-- ==== Sys2Proof/Machine/Font.lean ====
section
/-! DEFINITION. The default of the parameter `FONT` (20_memory.md R83): the standard CHIP-8 hexadecimal font. The source
gives no byte of it; the spec takes it from general knowledge. PRESUMED, Log 7. -/

namespace Sys2Proof.Machine

/-- The type of the parameter `FONT`: 80 bytes, glyph d at 5*d (R82). -/
abbrev Font := Vector Byte 80

/-- The glyphs of R83, 0 to F, five bytes each. -/
def defaultFont : Font :=
  #v[0xF0, 0x90, 0x90, 0x90, 0xF0, -- 0
     0x20, 0x60, 0x20, 0x20, 0x70, -- 1
     0xF0, 0x10, 0xF0, 0x80, 0xF0, -- 2
     0xF0, 0x10, 0xF0, 0x10, 0xF0, -- 3
     0x90, 0x90, 0xF0, 0x10, 0x10, -- 4
     0xF0, 0x80, 0xF0, 0x10, 0xF0, -- 5
     0xF0, 0x80, 0xF0, 0x90, 0xF0, -- 6
     0xF0, 0x10, 0x20, 0x40, 0x40, -- 7
     0xF0, 0x90, 0xF0, 0x90, 0xF0, -- 8
     0xF0, 0x90, 0xF0, 0x10, 0xF0, -- 9
     0xF0, 0x90, 0xF0, 0x90, 0x90, -- A
     0xE0, 0x90, 0xE0, 0x90, 0xE0, -- B
     0xF0, 0x80, 0x80, 0x80, 0xF0, -- C
     0xE0, 0x90, 0x90, 0x90, 0xE0, -- D
     0xF0, 0x80, 0xF0, 0x80, 0xF0, -- E
     0xF0, 0x80, 0xF0, 0x80, 0x80] -- F

end Sys2Proof.Machine
end

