-- ==== Sys2Proof/Machine/Pipeline.lean ====
section
/-! DEFINITION. The instruction step (40_pipeline.md R130-R137): fetch, advance, decode, execute. -/

namespace Sys2Proof.Machine

/-- The fetch: two bytes at PC and PC + 1, the high byte first; either may fault (R131, 20_memory.md R75, R76). -/
def fetch (s : State) : Except Raised Word :=
  match fetchRead s.pc.toNat s with
  | .error r => .error r
  | .ok hi =>
    match fetchRead (s.pc.toNat + 1) s with
    | .error r => .error r
    | .ok lo => .ok (hi ++ lo)

/-- An unknown word: a no-op that has advanced PC, with its event (30_encoding.md R108, 60_exceptions.md R358). -/
def execUnknown (w : Word) (s : State) : State := s.advance.emit (.unknownOpcode s.pc w)

/-- `Step()` (R130), defined only while the block is Running (R137). A fetch fault is taken with no word (R353). -/
def stepInstr (s : State) : Answer :=
  if s.status = .running then
    match fetch s with
    | .error r => .next (enterFault s none r)
    | .ok w =>
      match decode w with
      | .unknown w => .next (execUnknown w s)
      | .known i => exec i s
  else .fault .notRunning

/-- One move of the block, by where the scheduler stands (R140): at a boundary the host's next call is served; inside a
tick one instruction is stepped, or, its steps done, the tick ends. -/
def move (s : State) : Answer :=
  match s.phase with
  | .unbounded => stepInstr s
  | .steps (n + 1) => stepInstr { s with phase := .steps n }
  | .steps 0 => .next (endTick s)
  | .boundary =>
    match s.calls with
    | [] => .fault .awaitingHost
    | c :: cs => .next (serve c { s with calls := cs })

/-- The address withFetchWord stores at: PC, or 0x200 where nothing can be fetched at PC. Log 16. -/
def placeAddr (s : State) : Nat := if s.pc.toNat < Config.lastAddr then s.pc.toNat else Config.programBase

/-- The phase in which the very next step is an instruction step. Log 16. -/
def placePhase : Phase → Phase
  | .boundary => .unbounded
  | .steps 0 => .steps 1
  | p => p

/-- The state with an instruction word stored where the next step fetches, and all that this takes. Log 16. -/
def placeWord (s : State) (w : Word) : State :=
  { s with
    pc := BitVec.ofNat 16 (placeAddr s)
    mem := s.mem.writeList (placeAddr s) [hiByte w, loByte w]
    status := .running
    phase := placePhase s.phase }

end Sys2Proof.Machine
end

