/-! ### Encoding (30_encoding.md) -/

/-- R101, R103, R104: every instruction's word, its two bytes in memory (the rest handed back), and its word in the opcode
table's numbering decode to that instruction, with every operand at every value. -/
def Obligations.DecodeOfEncode : Prop :=
  ∀ (i : Instr) (rest : List Byte),
    decode (encode i) = .known i ∧ decodeBytes (encodeBytes i ++ rest) = .ok (i, rest) ∧
      decodeTableWord 16 (encode i).toNat = some i

/-- R104, R110: a word that decodes to an instruction is that instruction's encoding, so no two words share one. -/
def Obligations.EncodeOfDecode : Prop :=
  ∀ (w : Word) (i : Instr), decode w = .known i → encode i = w

/-- R103, R104: the decoder knows exactly the words that select a row of the opcode map, the map is written apart from it,
and no word selects two rows. -/
def Obligations.DecodeAgreesWithOpcodeMap : Prop :=
  ∀ w : Word, ((∃ i, decode w = .known i) ↔ wellFormedWord w = true) ∧ (opcodeMap.filter (·.selects w)).length ≤ 1

/-- R105-R109: the unknown words are exactly those of R108's table, and an unknown opcode keeps its word. -/
def Obligations.UnknownWordsExactly : Prop :=
  ∀ w : Word, (∀ u, decode w = .unknown u → u = w) ∧
    (decode w = .unknown w ↔
      (w.toNat / 4096 = 0x0 ∧ w.toNat ≠ 0x00E0 ∧ w.toNat ≠ 0x00EE) ∨
      (w.toNat / 4096 = 0x5 ∧ w.toNat % 16 ≠ 0) ∨
      (w.toNat / 4096 = 0x8 ∧ w.toNat % 16 ∈ [0x8, 0x9, 0xA, 0xB, 0xC, 0xD, 0xF]) ∨
      (w.toNat / 4096 = 0x9 ∧ w.toNat % 16 ≠ 0) ∨
      (w.toNat / 4096 = 0xE ∧ w.toNat % 256 ∉ [0x9E, 0xA1]) ∨
      (w.toNat / 4096 = 0xF ∧ w.toNat % 256 ∉ [0x07, 0x0A, 0x15, 0x18, 0x1E, 0x29, 0x33, 0x55, 0x65]))

/-- R103, R104: words written out from the patterns. -/
def Obligations.SampleWordsDecode : Prop :=
  decode 0x6A02 = .known (.ldImm 0xA 0x02) ∧ decode 0x00EE = .known .ret ∧ decode 0x8F27 = .known (.subn 0xF 0x2) ∧
    decode 0xD125 = .known (.drw 0x1 0x2 0x5) ∧ decode 0xB300 = .known (.jpV0 0x300) ∧
    decode 0xF365 = .known (.loadRegs 0x3) ∧ decode 0xE5A1 = .known (.sknp 0x5) ∧ decode 0x01E0 = .unknown 0x01E0

/-! ### The step (40_pipeline.md) -/

/-- R130, R131, R134: inside a tick a Running block whose two bytes at PC decode to `i` executes `i`; in a counted tick one
step fewer is then due. -/
def Obligations.StepRunsDecodedInstruction : Prop :=
  ∀ (s : State) (i : Instr), s.status = .running → s.pc.toNat ≤ 0xFFE →
    decode (s.mem.read s.pc.toNat ++ s.mem.read (s.pc.toNat + 1)) = .known i →
    (s.phase = .unbounded → step s = exec i s) ∧
      ∀ n, s.phase = .steps (n + 1) → step s = exec i { s with phase := .steps n }

/-- R108, R358: an unknown word advances PC, emits UnknownOpcode with its address and value, and changes nothing else. -/
def Obligations.UnknownWordIsNoOp : Prop :=
  ∀ (s : State) (w : Word), s.status = .running → s.phase = .unbounded → s.pc.toNat ≤ 0xFFE →
    w = s.mem.read s.pc.toNat ++ s.mem.read (s.pc.toNat + 1) → decode w = .unknown w →
    ∃ t, step s = .next t ∧ Advanced s t ∧ t.events = s.events ++ [.unknownOpcode s.pc w] ∧
      KeepsAllBut [.pc, .events] s t

/-- R76, R131: a fetch that needs a byte above 0xFFF halts under every policy, with no word; it reports PC, or 0x1000 for
PC = 0xFFF. -/
def Obligations.FetchPastTopHalts : Prop :=
  ∀ s : State, s.status = .running → s.phase = .unbounded → 0xFFE < s.pc.toNat →
    ∃ t, step s = .next t ∧
      HaltsWith s t .memoryBounds none (if s.pc.toNat = 0xFFF then 0x1000 else s.pc.toNat)

/-- R136: inside a tick a Running block always answers a next state, Running or Halted: no step blocks, and no instruction
is left without a meaning. -/
def Obligations.RunningStepAnswers : Prop :=
  ∀ s : State, s.status = .running → s.phase ≠ .boundary →
    ∃ t, step s = .next t ∧ (t.status = .running ∨ t.status = .halted)

/-- The model's own (Log 3): at a tick boundary with no host call step stops with `awaitingHost`, and with an instruction
step due on a block that is not Running it stops with `notRunning`; 40_pipeline.md section 1 (R137) and section 2 leave
the two undefined. -/
def Obligations.StepStopsByName : Prop :=
  ∀ s : State,
    (s.phase = .boundary → s.calls = [] → step s = .fault .awaitingHost) ∧
    (s.phase = .unbounded → s.status ≠ .running → step s = .fault .notRunning) ∧
    ∀ n, s.phase = .steps (n + 1) → s.status ≠ .running → step s = .fault .notRunning

/-- R135, R350, R360-R362: a step that leaves a Running block not Running has halted it on one fault, precisely: PC is the
faulting instruction's own address, nothing but status, fault record and phase has changed (no event either), and the
record names the fetched word, or none where the fetch itself faulted; the instruction is one that may raise that fault. -/
def Obligations.FaultsArePrecise : Prop :=
  ∀ s t : State, s.status = .running → s.phase = .unbounded → step s = .next t → t.status ≠ .running →
    (0xFFE < s.pc.toNat ∧ HaltsWith s t .memoryBounds none (if s.pc.toNat = 0xFFF then 0x1000 else s.pc.toNat)) ∨
    (s.pc.toNat ≤ 0xFFE ∧ ∃ (w : Word) (i : Instr) (code : FaultCode) (info : Nat), w = s.mem.read s.pc.toNat ++ s.mem.read (s.pc.toNat + 1) ∧
      decode w = .known i ∧ mayRaise s i code = true ∧ HaltsWith s t code (some w) info)
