theorem execUnknown_inv {s : State} (hs : s.Inv) (hr : s.status = .running) (hpc : s.pc.toNat ≤ 0xFFE) (w : Word) :
    (execUnknown w s).Inv :=
  .of_running hs.memCanonical ((advance_pc_toNat hpc).trans_le (by omega)) hs.slotBound hr (hs.fault_none hr)

theorem exec_inv {i : Instr} {s t : State} (hs : s.Inv) (hr : s.status = .running) (hpc : s.pc.toNat ≤ 0xFFE)
    (h : exec i s = .next t) : t.Inv := by
  rcases exec_cases i s with ⟨-, he⟩ | ⟨r, hraised, he⟩
  · cases he.symm.trans h
    exact completed_inv i hs hr hpc
  · cases he.symm.trans h
    exact enterFault_inv hs _ (raised_spec hraised).2

/-- An instruction step keeps the invariant of a Running block: it faults in the fetch, executes, or skips an unknown
word. -/
theorem stepInstr_inv {s t : State} (hs : s.Inv) (hr : s.status = .running) (h : stepInstr s = .next t) : t.Inv := by
  rcases stepInstr_running hr with ⟨r, hf, he⟩ | ⟨w, i, hf, -, he⟩ | ⟨w, w', hf, -, he⟩
  · cases he.symm.trans h
    exact enterFault_inv hs none (fetch_error_fits hf)
  · exact exec_inv hs hr (pc_le_of_fetch_ok hf) (he.symm.trans h)
  · cases he.symm.trans h
    exact execUnknown_inv hs hr (pc_le_of_fetch_ok hf) w'

/-! ### The scheduler and the host's calls -/

/-- The invariant does not read the phase of a Running block. -/
theorem State.Inv.withPhase {s : State} (hs : s.Inv) (hr : s.status = .running) (p : Phase) :
    State.Inv { s with phase := p } :=
  .of_running hs.memCanonical hs.pcBound hs.slotBound hr (hs.fault_none hr)

/-- The invariant does not read the pending calls. -/
theorem State.Inv.withCalls {s : State} (hs : s.Inv) (cs : List HostCall) : State.Inv { s with calls := cs } :=
  ⟨hs.memCanonical, hs.pcBound, hs.slotBound, hs.tickRunning, hs.faultAgrees⟩

theorem endTick_inv {s : State} (hs : s.Inv) : (endTick s).Inv :=
  ⟨hs.memCanonical, hs.pcBound, hs.slotBound, fun h => absurd rfl h, hs.faultAgrees⟩

theorem startTick_inv {s : State} (hs : s.Inv) (k : Nat) (keys : BitVec 16) : (startTick k keys s).Inv := by
  unfold startTick
  split
  · next hr => exact .of_running hs.memCanonical hs.pcBound hs.slotBound hr (hs.fault_none hr)
  · exact hs

/-- What `loadCheck` answers says how long the ROM is (70_reset_and_hazards.md R402). -/
theorem loadCheck_cases (rom : List Byte) :
    loadCheck rom = .romEmpty ∧ rom.length = 0 ∨ loadCheck rom = .romTooLarge ∧ Config.romMaxLen < rom.length ∨
      loadCheck rom = .ok ∧ rom.length ≤ Config.romMaxLen := by
  unfold loadCheck
  split_ifs with hempty hlarge
  · exact .inl ⟨rfl, hempty⟩
  · exact .inr (.inl ⟨rfl, hlarge⟩)
  · exact .inr (.inr ⟨rfl, Nat.not_lt.mp hlarge⟩)

theorem zeroed_inv (s : State) : (zeroed s).Inv :=
  .of_running (memReset_wf s.font) resetSatisfiesInvariant.pcBound resetSatisfiesInvariant.slotBound rfl rfl

theorem failLoad_inv {s : State} (hs : s.Inv) (hphase : s.phase = .boundary) {code : FaultCode} {rom : List Byte}
    (hcode : code = .romEmpty ∧ rom.length = 0 ∨ code = .romTooLarge ∧ Config.romMaxLen < rom.length) :
    (failLoad code rom s).Inv :=
  ⟨hs.memCanonical, hs.pcBound, hs.slotBound, fun h => absurd hphase h, fun r hr => by cases hr; exact ⟨rfl, rfl, hcode⟩⟩
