-- ==== Sys2Proof/Machine/ConsoleControl.lean ====
section
/-! DEFINITION. The console's device-wide requests: HOLD, limits, supply retry, loop parameters, test posting (R87, R88,
R91, R163, R187). -/

namespace Sys2Proof.Machine

/-! ### HOLD (R87) -/

/-- HOLD set or cleared; the result tells what it was (R87). -/
def holdBody (hold : Bool) (_ws : List Word) (s : State) : State × Answer := accept { s with hold := hold } [bword s.hold]

def execHoldKeys (f : Frame) (s : State) : Host.Outcome State Fault Refusal := runRequest .holdKeys f (holdBody true) s

def execResumeKeys (f : Frame) (s : State) : Host.Outcome State Fault Refusal := runRequest .resumeKeys f (holdBody false) s

/-! ### SET LIMITS (R88, R89, R160) -/

/-- The operand number of the first operand of SET LIMITS that fails (R88). -/
def limitsCheck (l : Limits) : Option Nat :=
  if l.budget < 1 ∨ 24 < l.budget then some 1
  else if l.tolerance < 1 ∨ 20 < l.tolerance then some 2
  else if l.pollMs < 20 ∨ 500 < l.pollMs ∨ l.pollMs % 10 ≠ 0 then some 3
  else if l.moveLimitS < 1 ∨ 30 < l.moveLimitS then some 4
  else if 255 < l.standbyS then some 5
  else none

/-- The standby timer after SET LIMITS: running, it starts again with the new time or stops at 0; stopped by an old time
of 0 while the standby condition holds, it starts (R89, R160). -/
def State.standbyAtLimits (s : State) (standbyS : Nat) : Option Standby :=
  let fresh := if standbyS = 0 then none else some ⟨s.clock.now.ms, standbyS * 1000⟩
  match s.supply.standby with
  | some _ => fresh
  | none => if s.limits.standbyS = 0 && s.standbyCondition then fresh else none

/-- The five limits as data words (R88). -/
def limitsWords (l : Limits) : List Word :=
  [uword l.budget, uword l.tolerance, uword l.pollMs, uword l.moveLimitS, uword l.standbyS]

/-- SET LIMITS (R88, R89). -/
def setLimitsBody (ws : List Word) (s : State) : State × Answer :=
  let l : Limits :=
    { budget := operand ws 0, tolerance := operand ws 1, pollMs := operand ws 2, moveLimitS := operand ws 3,
      standbyS := operand ws 4 }
  match limitsCheck l with
  | some i => refuse s .badParam [uword i]
  | none =>
    accept { s with limits := l, supply := { s.supply with standby := s.standbyAtLimits l.standbyS } }
      (limitsWords s.limits)

def execSetLimits (f : Frame) (s : State) : Host.Outcome State Fault Refusal := runRequest .setLimits f setLimitsBody s

/-! ### SUPPLY RETRY (R163) -/

/-- The supply after an accepted SUPPLY RETRY: OFF, and a warm-up at once when a queue is not empty (R163). -/
def State.retrySupply (s : State) : State :=
  let t := { s with supply := { s.supply with state := .off } }
  if t.queuesEmpty then t else t.startWarmUp

/-- SUPPLY RETRY (R163). -/
def supplyRetryBody (_ws : List Word) (s : State) : State × Answer :=
  match s.supply.state with
  | .failed => accept s.retrySupply [uword (supplyCode s.retrySupply.supply.state), uword s.queuedCount]
  | .off | .warming | .on => refuse s .wrongState [uword (supplyCode s.supply.state)]

def execSupplyRetry (f : Frame) (s : State) : Host.Outcome State Fault Refusal := runRequest .supplyRetry f supplyRetryBody s

/-! ### SET LOOP PARAMETERS (R90, R91) -/

/-- The operand number of the first operand of SET LOOP PARAMETERS that fails (R90, R91). -/
def loopParamsCheck (l : LoopParams) : Option Nat :=
  if 100 < l.deadBand then some 1
  else if 40 < l.gain then some 2
  else if l.stepLimit < 1 ∨ 30 < l.stepLimit then some 3
  else if 255 < l.settleSheets then some 4
  else none

def loopParamsWords (l : LoopParams) : List Word :=
  [uword l.deadBand, uword l.gain, uword l.stepLimit, uword l.settleSheets]

/-- SET LOOP PARAMETERS (R91). -/
def setLoopParametersBody (ws : List Word) (s : State) : State × Answer :=
  let l : LoopParams :=
    { deadBand := operand ws 0, gain := operand ws 1, stepLimit := operand ws 2, settleSheets := operand ws 3 }
  match loopParamsCheck l with
  | some i => refuse s .badParam [uword i]
  | none => accept { s with loop := l } (loopParamsWords s.loop)

def execSetLoopParameters (f : Frame) (s : State) : Host.Outcome State Fault Refusal :=
  runRequest .setLoopParameters f setLoopParametersBody s

/-! ### Test posting (R187) -/

/-- SET TEST POSTING (R187). -/
def setTestPostingBody (ws : List Word) (s : State) : State × Answer :=
  match portOfCode (operand ws 0) with
  | none => refuse s .badParam []
  | some p =>
    if 1 < operand ws 1 then refuse s .badParam []
    else accept (s.modPort p (fun c => { c with test := operand ws 1 == 1 })) [bword (s.port p).test]

def execSetTestPosting (f : Frame) (s : State) : Host.Outcome State Fault Refusal :=
  runRequest .setTestPosting f setTestPostingBody s

/-- TEST NOTICE (R187). -/
def testNoticeBody (ws : List Word) (s : State) : State × Answer :=
  match portOfCode (operand ws 0) with
  | none => refuse s .badParam []
  | some p =>
    match kindsOperand ws 1 with
    | none => refuse s .badParam []
    | some w =>
      if !(s.port p).test then refuse s .testOff []
      else accept (s.postTo w p) [uword ((s.port p).notices ||| w).toNat]

def execTestNotice (f : Frame) (s : State) : Host.Outcome State Fault Refusal := runRequest .testNotice f testNoticeBody s

end Sys2Proof.Machine
end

____________

Aim of the exercise:
Copy, exactly and only, the lines above that begin with the one containing "0x20, 0x60, 0x20, 0x20, 0x70, -- 1" and finish with the one containing "else .fault .notRunning".

Expected output:
     0x20, 0x60, 0x20, 0x20, 0x70, -- 1
     0xF0, 0x10, 0xF0, 0x80, 0xF0, -- 2
     0xF0, 0x10, 0xF0, 0x10, 0xF0, -- 3
     0x90, 0x90, 0xF0, 0x10, 0x10, -- 4
     0xF0, 0x80, 0xF0, 0x10, 0xF0, -- 5
     0xF0, 0x80, 0xF0, 0x90, 0xF0, -- 6
     0xF0, 0x10, 0x20, 0x40, 0x40, -- 7
     0xF0, 0x90, 0xF0, 0x90, 0xF0, -- 8
     0xF0, 0x90, 0xF0, 0x10, 0xF0, -- 9
     0xF0, 0x90, 0xF0, 0x90, 0x90, -- A
     0xE0, 0x90, 0xE0, 0x90, 0xE0, -- B
     0xF0, 0x80, 0x80, 0x80, 0xF0, -- C
     0xE0, 0x90, 0x90, 0x90, 0xE0, -- D
     0xF0, 0x80, 0xF0, 0x80, 0xF0, -- E
     0xF0, 0x80, 0xF0, 0x80, 0x80] -- F

end Sys2Proof.Machine
end

-- ==== Sys2Proof/Machine/Pipeline.lean ====
section
/-! DEFINITION. The instruction step (40_pipeline.md R130-R137): fetch, advance, decode, execute. -/

namespace Sys2Proof.Machine

/-- The fetch: two bytes at PC and PC + 1, the high byte first; either may fault (R131, 20_memory.md R75, R76). -/
def fetch (s : State) : Except Raised Word :=
  match fetchRead s.pc.toNat s with
  | .error r => .error r
  | .ok hi =>
    match fetchRead (s.pc.toNat + 1) s with
    | .error r => .error r
    | .ok lo => .ok (hi ++ lo)

/-- An unknown word: a no-op that has advanced PC, with its event (30_encoding.md R108, 60_exceptions.md R358). -/
def execUnknown (w : Word) (s : State) : State := s.advance.emit (.unknownOpcode s.pc w)

/-- `Step()` (R130), defined only while the block is Running (R137). A fetch fault is taken with no word (R353). -/
def stepInstr (s : State) : Answer :=
  if s.status = .running then
    match fetch s with
    | .error r => .next (enterFault s none r)
    | .ok w =>
      match decode w with
      | .unknown w => .next (execUnknown w s)
      | .known i => exec i s
  else .fault .notRunning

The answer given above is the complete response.